As Italy struggles to contain a major COVID-19 outbreak, its hospital capacity has come under unprecedented pressure. Last Friday, 4,636 cases of the virus were reported across the country and that has now increased to just under 12,500. By Tuesday, there were 5,791 cases of COVID-19 in Lombardy with 446 people in intensive care units. Medical staff have reported that Northern Italy's health system, one of Europe's best resourced, is approaching breaking point.
In mid-February, a Chinese Center for Disease Control and Prevention paper found that while just over 80 percent of all COVID-19 cases had been mild, another 13.8 percent and 4.7 percent were classified as severe and critical respectively. That has led to serious questions being raised about critical care bed capacity not just in Italy but in other countries braced for major outbreaks. If the case count continues to climb at its current pace, intensive care units will come under huge pressure.
This infographic pulls together data from three sources to show where that pressure could be highest by highlighting the number of ICU beds per 100,000 of the population in different countries. For example, a paper pubished in the Intensive Care Medicine journal that used 2012 data stated that Italy had 12.5 ICU beds per 100,000 of its inhabitants that year while Germany had 29.2. A separate paper from the the National Center for Biotechnology Information pubished in 2015 states that the United States has even more - 34.2 critical care beds per 100,000 people.
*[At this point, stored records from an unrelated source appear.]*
-- ==== Sys2Proof/Machine/RegMap.lean ====
section
/-! DEFINITION. The registers of BAR0 as the spec's register tables give them (R6 to R10, R415 and each chapter's own tables):
name, address, fields with access code, reset value and range, and the condition under which a write is taken. -/

namespace Sys2Proof.Machine

open Sys2Proof

/-- Table SC-4's access codes. -/
inductive Access where
  | ro | rw | w1c | w1s | rc | wo | rwl
  deriving DecidableEq, Repr

/-- What a field does with a value outside the range the spec states for it (R415). -/
inductive Range where
  /-- Every value is stored. -/
  | any
  /-- Outside lo to hi the write is ignored. -/
  | keep (lo hi : Nat)
  /-- Outside lo to hi the field reads back the third value. -/
  | back (lo hi v : Nat)
  /-- The 64-bit value of the pair must be a multiple. -/
  | align (n : Nat)
  /-- DEFAULT_N (Table PG-7): 0 or 8 to 1,024; other values read back as 64. -/
  | guardN
  deriving DecidableEq, Repr

/-- When a write to the register is taken. -/
inductive Gate where
  /-- At any time. -/
  | none
  /-- A BAR4 base: rounded down to the size of the aperture (R358). -/
  | bar4
  /-- A requester page of the mailboxes (R362). -/
  | notice
  | secureNotice
  /-- Answered to secure requesters only (R359). -/
  | secure
  /-- An interrupt source: secure-only where Table HST-7 says so (R374). -/
  | irqSrc
  /-- The context is OPEN and has had no submission (R73). -/
  | ring
  /-- The context is OPEN. -/
  | ctxOpen
  /-- READY with no context OPEN (R176). -/
  | config
  /-- Locked by a KIND 0 commit (R45). -/
  | rwl
  /-- An authorized debug requester (R360). -/
  | debug
  /-- The banking group registers of a context (R302). -/
  | bankGroup
  deriving DecidableEq, Repr

/-- Is the register half of a _LO/_HI pair (R10)? -/
inductive Half where
  | single | lo | hi
  deriving DecidableEq, Repr

structure Field where
  hi : Nat
  lo : Nat
  acc : Access
  reset : Nat
  range : Range
  deriving DecidableEq, Repr

structure RegDef where
  name : String
  base : Nat
  stride : Nat
  count : Nat
  fields : List Field
  half : Half
  gate : Gate
  /-- A write to it is a command of its own row. -/
  ownWrite : Bool
  deriving DecidableEq, Repr

/-- Registers of the GLB block. -/
def regsGLB0 : List RegDef := [
  ⟨"GLB_PART_ID", 0x0, 0, 1, [⟨15, 0, .ro, 4132, .any⟩, ⟨23, 16, .ro, 3, .any⟩], .single, .none, false⟩,
  ⟨"GLB_STEPPING", 0x4, 0, 1, [⟨7, 0, .ro, 16, .any⟩], .single, .none, false⟩,
  ⟨"GLB_PROFILE", 0x10, 0, 1, [⟨10, 0, .ro, 0, .any⟩, ⟨11, 11, .ro, 0, .any⟩, ⟨12, 12, .ro, 0, .any⟩], .single, .none, false⟩,
  ⟨"GLB_RESOURCES", 0x14, 0, 1, [⟨5, 0, .ro, 0, .any⟩, ⟨9, 6, .ro, 0, .any⟩, ⟨12, 10, .ro, 0, .any⟩], .single, .none, false⟩,
  ⟨"GLB_HBM_PAGES", 0x18, 0, 1, [⟨19, 0, .ro, 0, .any⟩], .single, .none, false⟩,
  ⟨"GLB_HOST_LINK", 0x40, 0, 1, [⟨2, 0, .ro, 0, .any⟩, ⟨7, 3, .ro, 0, .any⟩, ⟨8, 8, .ro, 0, .any⟩, ⟨9, 9, .ro, 0, .any⟩, ⟨10, 10, .ro, 0, .any⟩, ⟨12, 11, .ro, 0, .any⟩], .single, .none, false⟩,
  ⟨"GLB_HOST_EPOCH", 0x44, 0, 1, [⟨31, 0, .ro, 0, .any⟩], .single, .none, false⟩,
  ⟨"GLB_DMA_STALL_TIMEOUT", 0x48, 0, 1, [⟨13, 0, .rw, 50, .back 1 10000 50⟩], .single, .none, false⟩,
  ⟨"GLB_DMA_CONTROL", 0x4C, 0, 1, [⟨2, 0, .wo, 0, .any⟩], .single, .none, true⟩,
  ⟨"GLB_DMA_SUSP", 0x50, 16, 3, [⟨0, 0, .ro, 0, .any⟩, ⟨8, 1, .ro, 0, .any⟩, ⟨9, 9, .ro, 0, .any⟩], .single, .none, false⟩,
  ⟨"GLB_DMA_SUSP_BYTES", 0x54, 16, 3, [⟨31, 0, .ro, 0, .any⟩], .single, .none, false⟩,
  ⟨"GLB_DMA_SUSP_ADDR_LO", 0x58, 16, 3, [⟨31, 0, .ro, 0, .any⟩], .lo, .none, false⟩,
  ⟨"GLB_DMA_SUSP_ADDR_HI", 0x5C, 16, 3, [⟨31, 0, .ro, 0, .any⟩], .hi, .none, false⟩,
  ⟨"GLB_DMA_RECORDS_LOST", 0x80, 0, 1, [⟨31, 0, .rc, 0, .any⟩], .single, .none, false⟩,
  ⟨"GLB_ACCESS_DENIED", 0x84, 0, 1, [⟨31, 0, .rc, 0, .any⟩], .single, .none, false⟩,
  ⟨"GLB_ACCESS_LAST", 0x88, 0, 1, [⟨15, 0, .ro, 0, .any⟩], .single, .none, false⟩,
  ⟨"GLB_ACCESS_LAST_ADDR", 0x8C, 0, 1, [⟨25, 0, .ro, 0, .any⟩], .single, .none, false⟩,
  ⟨"GLB_BAR4_BASE_LO", 0x90, 0, 1, [⟨31, 0, .rw, 0, .any⟩], .lo, .bar4, false⟩,
  ⟨"GLB_BAR4_BASE_HI", 0x94, 0, 1, [⟨7, 0, .rw, 0, .any⟩], .hi, .bar4, false⟩,
  ⟨"GLB_BAR4_REFUSED", 0x98, 0, 1, [⟨31, 0, .rc, 0, .any⟩], .single, .none, false⟩,
  ⟨"GLB_BOOT_STATUS", 0x100, 0, 1, [⟨0, 0, .ro, 0, .any⟩, ⟨1, 1, .ro, 0, .any⟩, ⟨2, 2, .ro, 0, .any⟩, ⟨3, 3, .ro, 0, .any⟩, ⟨11, 8, .ro, 0, .any⟩, ⟨31, 16, .ro, 0, .any⟩], .single, .none, false⟩,
  ⟨"GLB_FW_VERSION", 0x104, 0, 1, [⟨31, 0, .ro, 0, .any⟩], .single, .none, false⟩,
  ⟨"GLB_FW_SECURITY", 0x108, 0, 1, [⟨31, 0, .ro, 0, .any⟩], .single, .none, false⟩,
  ⟨"GLB_BOOT_TIME", 0x10C, 0, 1, [⟨23, 0, .ro, 0, .any⟩], .single, .none, false⟩]

/-- Registers of the GLB block (continued). -/
def regsGLB1 : List RegDef := [
  ⟨"GLB_UID", 0x110, 4, 4, [⟨31, 0, .ro, 0, .any⟩], .single, .none, false⟩,
  ⟨"GLB_OWNER_SLOTS", 0x120, 0, 1, [⟨0, 0, .ro, 1, .any⟩, ⟨4, 1, .ro, 0, .any⟩, ⟨11, 8, .ro, 0, .any⟩], .single, .none, false⟩,
  ⟨"GLB_DEBUG_STATE", 0x124, 0, 1, [⟨2, 0, .ro, 0, .any⟩, ⟨5, 3, .ro, 0, .any⟩, ⟨31, 16, .ro, 0, .any⟩], .single, .none, false⟩,
  ⟨"GLB_FW_STAGED", 0x128, 0, 1, [⟨1, 0, .ro, 0, .any⟩, ⟨31, 16, .ro, 0, .any⟩], .single, .none, false⟩]

/-- Registers of the SIL block. -/
def regsSIL0 : List RegDef := [
  ⟨"SIL_CONTROL", 0x100000, 0, 1, [⟨0, 0, .wo, 0, .any⟩, ⟨1, 1, .wo, 0, .any⟩, ⟨3, 2, .rw, 0, .any⟩, ⟨4, 4, .rw, 0, .any⟩], .single, .none, true⟩,
  ⟨"SIL_STATUS", 0x100004, 0, 1, [⟨2, 0, .ro, 0, .any⟩, ⟨3, 3, .ro, 0, .any⟩, ⟨4, 4, .ro, 0, .any⟩, ⟨5, 5, .ro, 0, .any⟩, ⟨6, 6, .w1c, 0, .any⟩, ⟨31, 16, .ro, 0, .any⟩], .single, .none, false⟩,
  ⟨"SIL_FAIL_DETAIL", 0x100008, 0, 1, [⟨3, 0, .ro, 0, .any⟩, ⟨9, 4, .ro, 0, .any⟩, ⟨31, 10, .ro, 0, .any⟩], .single, .none, false⟩,
  ⟨"SIL_SRC_ADDR_LO", 0x100010, 0, 1, [⟨31, 0, .rw, 0, .any⟩], .lo, .none, false⟩,
  ⟨"SIL_SRC_ADDR_HI", 0x100014, 0, 1, [⟨31, 0, .rw, 0, .any⟩], .hi, .none, false⟩,
  ⟨"SIL_LENGTH", 0x100018, 0, 1, [⟨24, 0, .rw, 0, .any⟩], .single, .none, false⟩,
  ⟨"SIL_ACTIVE_SERIAL_LO", 0x100020, 0, 1, [⟨31, 0, .ro, 0, .any⟩], .lo, .none, false⟩,
  ⟨"SIL_ACTIVE_SERIAL_HI", 0x100024, 0, 1, [⟨31, 0, .ro, 0, .any⟩], .hi, .none, false⟩,
  ⟨"SIL_MODEL_ID_LO", 0x100028, 0, 1, [⟨31, 0, .ro, 0, .any⟩], .lo, .none, false⟩,
  ⟨"SIL_MODEL_ID_HI", 0x10002C, 0, 1, [⟨31, 0, .ro, 0, .any⟩], .hi, .none, false⟩,
  ⟨"SIL_PATCH_COUNT", 0x100030, 0, 1, [⟨31, 0, .ro, 0, .any⟩], .single, .none, false⟩,
  ⟨"SIL_ROLLBACK", 0x100034, 0, 1, [⟨31, 0, .ro, 0, .any⟩], .single, .none, false⟩,
  ⟨"SIL_ACTIVE_DIGEST", 0x100040, 4, 12, [⟨31, 0, .ro, 0, .any⟩], .single, .none, false⟩]

/-- Registers of the MBN block. -/
def regsMBN0 : List RegDef := [
  ⟨"MBN_REQ_PTR_LO", 0x200000, 4096, 32, [⟨31, 0, .rw, 0, .any⟩], .lo, .notice, false⟩,
  ⟨"MBN_REQ_PTR_HI", 0x200004, 4096, 32, [⟨31, 0, .rw, 0, .any⟩], .hi, .notice, false⟩,
  ⟨"MBN_REQ_LEN", 0x200008, 4096, 32, [⟨24, 0, .rw, 0, .any⟩], .single, .notice, false⟩,
  ⟨"MBN_REQ_OP", 0x20000C, 4096, 32, [⟨15, 0, .rw, 0, .any⟩], .single, .notice, false⟩,
  ⟨"MBN_TGT_PTR_LO", 0x200020, 4096, 32, [⟨31, 0, .ro, 0, .any⟩], .lo, .notice, false⟩,
  ⟨"MBN_TGT_PTR_HI", 0x200024, 4096, 32, [⟨31, 0, .ro, 0, .any⟩], .hi, .notice, false⟩,
  ⟨"MBN_TGT_LEN", 0x200028, 4096, 32, [⟨24, 0, .ro, 0, .any⟩], .single, .notice, false⟩,
  ⟨"MBN_TGT_OP", 0x20002C, 4096, 32, [⟨15, 0, .ro, 0, .any⟩, ⟨31, 16, .ro, 0, .any⟩], .single, .notice, false⟩,
  ⟨"MBN_TGT_ACK", 0x200030, 4096, 32, [⟨15, 0, .wo, 0, .any⟩], .single, .notice, true⟩,
  ⟨"MBN_DOORBELL", 0x280000, 16, 32, [⟨15, 0, .wo, 0, .any⟩], .single, .none, true⟩,
  ⟨"MBN_ACK", 0x280004, 16, 32, [⟨15, 0, .ro, 0, .any⟩, ⟨31, 16, .ro, 0, .any⟩], .single, .none, false⟩,
  ⟨"MBN_ACK_STATE", 0x280008, 16, 32, [⟨1, 0, .ro, 0, .any⟩, ⟨2, 2, .ro, 0, .any⟩, ⟨3, 3, .w1c, 0, .any⟩, ⟨4, 4, .ro, 0, .any⟩, ⟨31, 16, .ro, 0, .any⟩], .single, .none, false⟩]

/-- Registers of the MBS block. -/
def regsMBS0 : List RegDef := [
  ⟨"MBS_REQ_PTR_LO", 0x300000, 4096, 32, [⟨31, 0, .rw, 0, .any⟩], .lo, .secureNotice, false⟩,
  ⟨"MBS_REQ_PTR_HI", 0x300004, 4096, 32, [⟨31, 0, .rw, 0, .any⟩], .hi, .secureNotice, false⟩,
  ⟨"MBS_REQ_LEN", 0x300008, 4096, 32, [⟨24, 0, .rw, 0, .any⟩], .single, .secureNotice, false⟩,
  ⟨"MBS_REQ_OP", 0x30000C, 4096, 32, [⟨15, 0, .rw, 0, .any⟩], .single, .secureNotice, false⟩,
  ⟨"MBS_TGT_PTR_LO", 0x300020, 4096, 32, [⟨31, 0, .ro, 0, .any⟩], .lo, .secureNotice, false⟩,
  ⟨"MBS_TGT_PTR_HI", 0x300024, 4096, 32, [⟨31, 0, .ro, 0, .any⟩], .hi, .secureNotice, false⟩,
  ⟨"MBS_TGT_LEN", 0x300028, 4096, 32, [⟨24, 0, .ro, 0, .any⟩], .single, .secureNotice, false⟩,
  ⟨"MBS_TGT_OP", 0x30002C, 4096, 32, [⟨15, 0, .ro, 0, .any⟩, ⟨31, 16, .ro, 0, .any⟩], .single, .secureNotice, false⟩,
  ⟨"MBS_TGT_ACK", 0x300030, 4096, 32, [⟨15, 0, .wo, 0, .any⟩], .single, .secureNotice, true⟩,
  ⟨"MBS_DOORBELL", 0x380000, 16, 32, [⟨15, 0, .wo, 0, .any⟩], .single, .secure, true⟩,
  ⟨"MBS_ACK", 0x380004, 16, 32, [⟨15, 0, .ro, 0, .any⟩, ⟨31, 16, .ro, 0, .any⟩], .single, .secure, false⟩,
  ⟨"MBS_ACK_STATE", 0x380008, 16, 32, [⟨1, 0, .ro, 0, .any⟩, ⟨2, 2, .ro, 0, .any⟩, ⟨3, 3, .w1c, 0, .any⟩, ⟨4, 4, .ro, 0, .any⟩, ⟨31, 16, .ro, 0, .any⟩], .single, .secure, false⟩]

/-- Registers of the IRQ block. -/
def regsIRQ0 : List RegDef := [
  ⟨"IRQ_SRC", 0x400000, 4, 256, [⟨6, 0, .rw, 0, .any⟩, ⟨12, 7, .rw, 0, .any⟩, ⟨13, 13, .rw, 0, .any⟩, ⟨20, 14, .ro, 0, .any⟩, ⟨27, 21, .ro, 0, .any⟩], .single, .irqSrc, false⟩,
  ⟨"IRQ_TGT_ACTIVE", 0x400400, 4, 6, [⟨7, 0, .ro, 0, .any⟩, ⟨8, 8, .ro, 0, .any⟩], .single, .none, false⟩,
  ⟨"IRQ_TGT_EOI", 0x400420, 4, 6, [⟨7, 0, .wo, 0, .any⟩], .single, .none, true⟩,
  ⟨"IRQ_HOST_VEC", 0x400500, 4, 64, [⟨7, 0, .ro, 0, .any⟩, ⟨8, 8, .ro, 0, .any⟩], .single, .none, false⟩,
  ⟨"IRQ_HOST_EOI", 0x400600, 0, 1, [⟨5, 0, .wo, 0, .any⟩], .single, .none, true⟩,
  ⟨"IRQ_MASK_LATE", 0x400604, 0, 1, [⟨31, 0, .rc, 0, .any⟩], .single, .none, false⟩]

/-- Registers of the JOB block. -/
def regsJOB0 : List RegDef := [
  ⟨"JOB_DEVICE_STATE", 0x800000, 0, 1, [⟨2, 0, .ro, 1, .any⟩, ⟨3, 3, .ro, 0, .any⟩, ⟨4, 4, .ro, 0, .any⟩, ⟨15, 5, .ro, 0, .any⟩, ⟨31, 16, .ro, 0, .any⟩], .single, .none, false⟩,
  ⟨"JOB_LULL_WATCHDOG", 0x800004, 0, 1, [⟨23, 0, .rw, 10000, .any⟩], .single, .none, false⟩,
  ⟨"JOB_LATE_UNIT", 0x800008, 0, 1, [⟨7, 0, .ro, 0, .any⟩, ⟨31, 16, .ro, 61440, .any⟩], .single, .none, false⟩,
  ⟨"JOB_CTX_CREATE", 0x800010, 0, 1, [⟨5, 0, .wo, 0, .any⟩], .single, .none, true⟩,
  ⟨"JOB_CTX_CREATE_RESULT", 0x800014, 0, 1, [⟨7, 0, .ro, 0, .any⟩, ⟨31, 16, .ro, 0, .any⟩], .single, .none, false⟩,
  ⟨"JOB_GUARD_DEFAULTS", 0x800040, 0, 1, [⟨10, 0, .rw, 64, .guardN⟩, ⟨31, 16, .rw, 15616, .any⟩], .single, .none, false⟩,
  ⟨"JOB_GUARD_HW_EVENT", 0x800044, 0, 1, [⟨10, 0, .ro, 2047, .any⟩, ⟨11, 11, .ro, 0, .any⟩, ⟨19, 12, .ro, 0, .any⟩, ⟨29, 20, .ro, 0, .any⟩], .single, .none, false⟩,
  ⟨"JOB_GUARD_HW_COUNT", 0x800048, 0, 1, [⟨31, 0, .rc, 0, .any⟩], .single, .none, false⟩,
  ⟨"JOB_GUARD_DEFAULT_K", 0x80004C, 0, 1, [⟨7, 0, .rw, 16, .any⟩], .single, .none, false⟩,
  ⟨"JOB_CTX_STATE", 0x810000, 256, 256, [⟨2, 0, .ro, 0, .any⟩, ⟨8, 3, .ro, 0, .any⟩, ⟨9, 9, .ro, 0, .any⟩, ⟨31, 16, .ro, 0, .any⟩], .single, .none, false⟩,
  ⟨"JOB_CTX_CONTROL", 0x810004, 256, 256, [⟨0, 0, .wo, 0, .any⟩, ⟨1, 1, .wo, 0, .any⟩], .single, .none, true⟩,
  ⟨"JOB_CTX_RING_LO", 0x810008, 256, 256, [⟨31, 0, .rw, 0, .any⟩], .lo, .ring, false⟩,
  ⟨"JOB_CTX_RING_HI", 0x81000C, 256, 256, [⟨31, 0, .rw, 0, .align 4096⟩], .hi, .ring, false⟩,
  ⟨"JOB_CTX_RING_TAIL", 0x810010, 256, 256, [⟨31, 0, .ro, 0, .any⟩], .single, .none, false⟩,
  ⟨"JOB_CTX_RING_HEAD", 0x810014, 256, 256, [⟨31, 0, .rw, 0, .any⟩], .single, .none, true⟩,
  ⟨"JOB_CTX_LULL_RING_LO", 0x810018, 256, 256, [⟨31, 0, .rw, 0, .any⟩], .lo, .ring, false⟩,
  ⟨"JOB_CTX_LULL_RING_HI", 0x81001C, 256, 256, [⟨31, 0, .rw, 0, .align 4096⟩], .hi, .ring, false⟩,
  ⟨"JOB_CTX_LULL_RING_SIZE", 0x810020, 256, 256, [⟨4, 0, .rw, 6, .keep 6 16⟩], .single, .ring, false⟩,
  ⟨"JOB_CTX_SUBMIT_LO", 0x810028, 256, 256, [⟨31, 0, .wo, 0, .any⟩], .lo, .none, false⟩,
  ⟨"JOB_CTX_SUBMIT_HI", 0x81002C, 256, 256, [⟨31, 0, .wo, 0, .any⟩], .hi, .none, true⟩,
  ⟨"JOB_CTX_SUBMIT_RESULT", 0x810030, 256, 256, [⟨15, 0, .ro, 0, .any⟩], .single, .none, false⟩,
  ⟨"JOB_CTX_SUBMIT_JOB", 0x810034, 256, 256, [⟨31, 0, .ro, 0, .any⟩], .single, .none, false⟩,
  ⟨"JOB_CTX_ABORT", 0x810038, 256, 256, [⟨31, 0, .wo, 0, .any⟩], .single, .none, true⟩,
  ⟨"JOB_CTX_ABORT_RESULT", 0x81003C, 256, 256, [⟨1, 0, .ro, 0, .any⟩], .single, .none, false⟩]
Another more recent analysis published in the Critical Care Medicine journal earlier this year highlighted ICU bed capacity across Asia. South Korea is finally experiencing some success in containing its outbreak, primarily due to a major testing push, and its ICU bed capacity stood at 10.6 beds per 100,00 people in 2017. In China and India, the figure is lower with 3.6 and 2.3 critical care beds per 100,000 of the population respectively.